= Marco Aurelio Zani de Ferranti =

Italian guitarist and composer

Marco Aurelio Zani de Ferranti (23 December 1801 – November 1878) was an Italian classical guitarist and composer.

==Biography==
Marco Aurelio Zani de Ferranti was born in Bologna on 23 December 1801. He began on the violin, but switched to guitar at age 16. In 1820, he moved to Paris and later to Saint Petersburg, before settling in Belgium. He later toured in France, England, Italy, and the United States. His range of works for solo guitar are extensive, and include a set of innovative and demanding Exercices Op. 49, and also a group of twenty-four Caprices Op.11 (probably inspired by the earlier work of his compatriot Paganini). Sets of variations were composed on themes by Weber Op.9 and Rossini Op.7, and are formally inventive as well as challengingly virtuosic. His original work Nuit de Walpurgis indicates a reference to a Faust opera on the frontispiece, but was more probably an original piece inspired by a work by Mendelssohn, which was in turn based on a poem, De Erste Walpugisnacht, by Goethe (as detailed in a Wikipedia article on the subject). His oeuvre is a testament to his originality as inspired by his contemporaries, rather than simply creating stock sets of variations for the potential market among amateur guitarists.
Although praised by Hector Berlioz in 1859, as well as by Rossini and Paganini, Zani de Ferranti found the 1850s to be a period of decline and financial difficulty. He died in Pisa in November 1878.

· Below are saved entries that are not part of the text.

@[simp] theorem readPort_cmd (s : State) : readPort s 0#3 = 0#32 := rfl
@[simp] theorem readPort_result (s : State) : readPort s 1#3 = s.result := rfl
@[simp] theorem readPort_status (s : State) : readPort s 2#3 = statusWord s := rfl
@[simp] theorem readPort_cursor (s : State) : readPort s 3#3 = cursorWord s := rfl
@[simp] theorem readPort_rsinfo (s : State) : readPort s 4#3 = rsinfoWord s := rfl
@[simp] theorem readPort_plinfo (s : State) : readPort s 5#3 = plinfoWord s := rfl
@[simp] theorem readPort_faultCmd (s : State) : readPort s 6#3 = s.faultCmd := rfl
@[simp] theorem readPort_id (s : State) : readPort s 7#3 = idWord s := rfl

/-- No register shows the host's list. -/
@[simp] theorem readPort_host (s : State) (l : List HostEvent) (a : PortAddr) :
    readPort { s with host := l } a = readPort s a := rfl

/-- A read gives the addressed register's word and does nothing else (20_memory.md R47). -/
theorem step_read {s : State} {a : PortAddr} {rest : List HostEvent} (h : s.host = .read a :: rest) :
    step s = .next { s with host := rest, reply := .data (readPort s a) } := by
  simp [step, h, portEvent]

/-- A write to CMD is acknowledged and issues its word (20_memory.md R47; 43_control.md R150). -/
theorem step_write_cmd {s : State} {w : Word} {rest : List HostEvent} (h : s.host = .write 0#3 w :: rest) :
    step s = issue w { s with host := rest, reply := .acked } := by
  simp [step, h, portEvent, writePort]

end Sys2Proof.Machine
end

section
/-! The obligation about the address map (20_memory.md). -/

namespace Sys2Proof.Machine

/-- Settles O11: one equation per kind of transaction, and the register each address reads. -/
theorem portAccessRules : Obligations.PortAccessRules := by
  refine ⟨fun s a rest h => ⟨readPort s a, step_read h, ?_, ?_, ?_, ?_, ?_, ?_, ?_, ?_⟩,
    fun _ _ _ => step_write_cmd, fun _ _ _ _ => step_write_other⟩
  · rintro rfl; exact readPort_cmd s
  · rintro rfl; exact readPort_result s
  · rintro rfl; exact readPort_status s
  · rintro rfl; exact readPort_cursor s
  · rintro rfl; exact readPort_rsinfo s
  · rintro rfl; exact readPort_plinfo s
  · rintro rfl; exact readPort_faultCmd s
  · rintro rfl; exact readPort_id s

end Sys2Proof.Machine
end

section
/-! SUPPORT. Decoding by rows of the opcode map, and the fields of a command read back from its word (30_encoding.md R51 to R56). -/

namespace Sys2Proof

/-! ### The fields of a format read back (R51, R52) -/

@[simp] theorem imm8Field_formatB (op x : Byte) : imm8Field (formatB op x) = x := by
  simp [imm8Field, formatB, extract_fieldAt, extract_fieldAt_same]

@[simp] theorem aField_formatP (op a b : Byte) : aField (formatP op a b) = a := by
  simp [aField, formatP, extract_fieldAt, extract_fieldAt_same]

@[simp] theorem bField_formatP (op a b : Byte) : bField (formatP op a b) = b := by
  simp [bField, formatP, extract_fieldAt, extract_fieldAt_same]

@[simp] theorem rowField_formatC (op row col : Byte) : rowField (formatC op row col) = row := by
  simp [rowField, formatC, extract_fieldAt, extract_fieldAt_same]

@[simp] theorem colField_formatC (op row col : Byte) : colField (formatC op row col) = col := by
  simp [colField, formatC, extract_fieldAt, extract_fieldAt_same]

@[simp] theorem rowField_formatD (op row col : Byte) (dark : Bool) : rowField (formatD op row col dark) = row := by
  simp [rowField, formatD, extract_fieldAt, extract_fieldAt_same]

@[simp] theorem colField_formatD (op row col : Byte) (dark : Bool) : colField (formatD op row col dark) = col := by
  simp [colField, formatD, extract_fieldAt, extract_fieldAt_same]

@[simp] theorem darkField_formatD (op row col : Byte) (dark : Bool) : darkField (formatD op row col dark) = dark := by
  simp [darkField, formatD, Machine.getElem_fieldAt]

His son, Giulio Cesare Ziani de Ferranti (who changed his family name from Zani de Ferranti to Ziani de Ferranti), moved from Belgium to Liverpool, where he became a portrait photographer, setting up a studio with his father-in-law, the portrait artist William Scott, father of his wife Juliana Szczepanowska. Giulio Cesare and Juliana's son, the inventor Sebastian Ziani de Ferranti, established the electronic engineering firm Ferranti in the family name.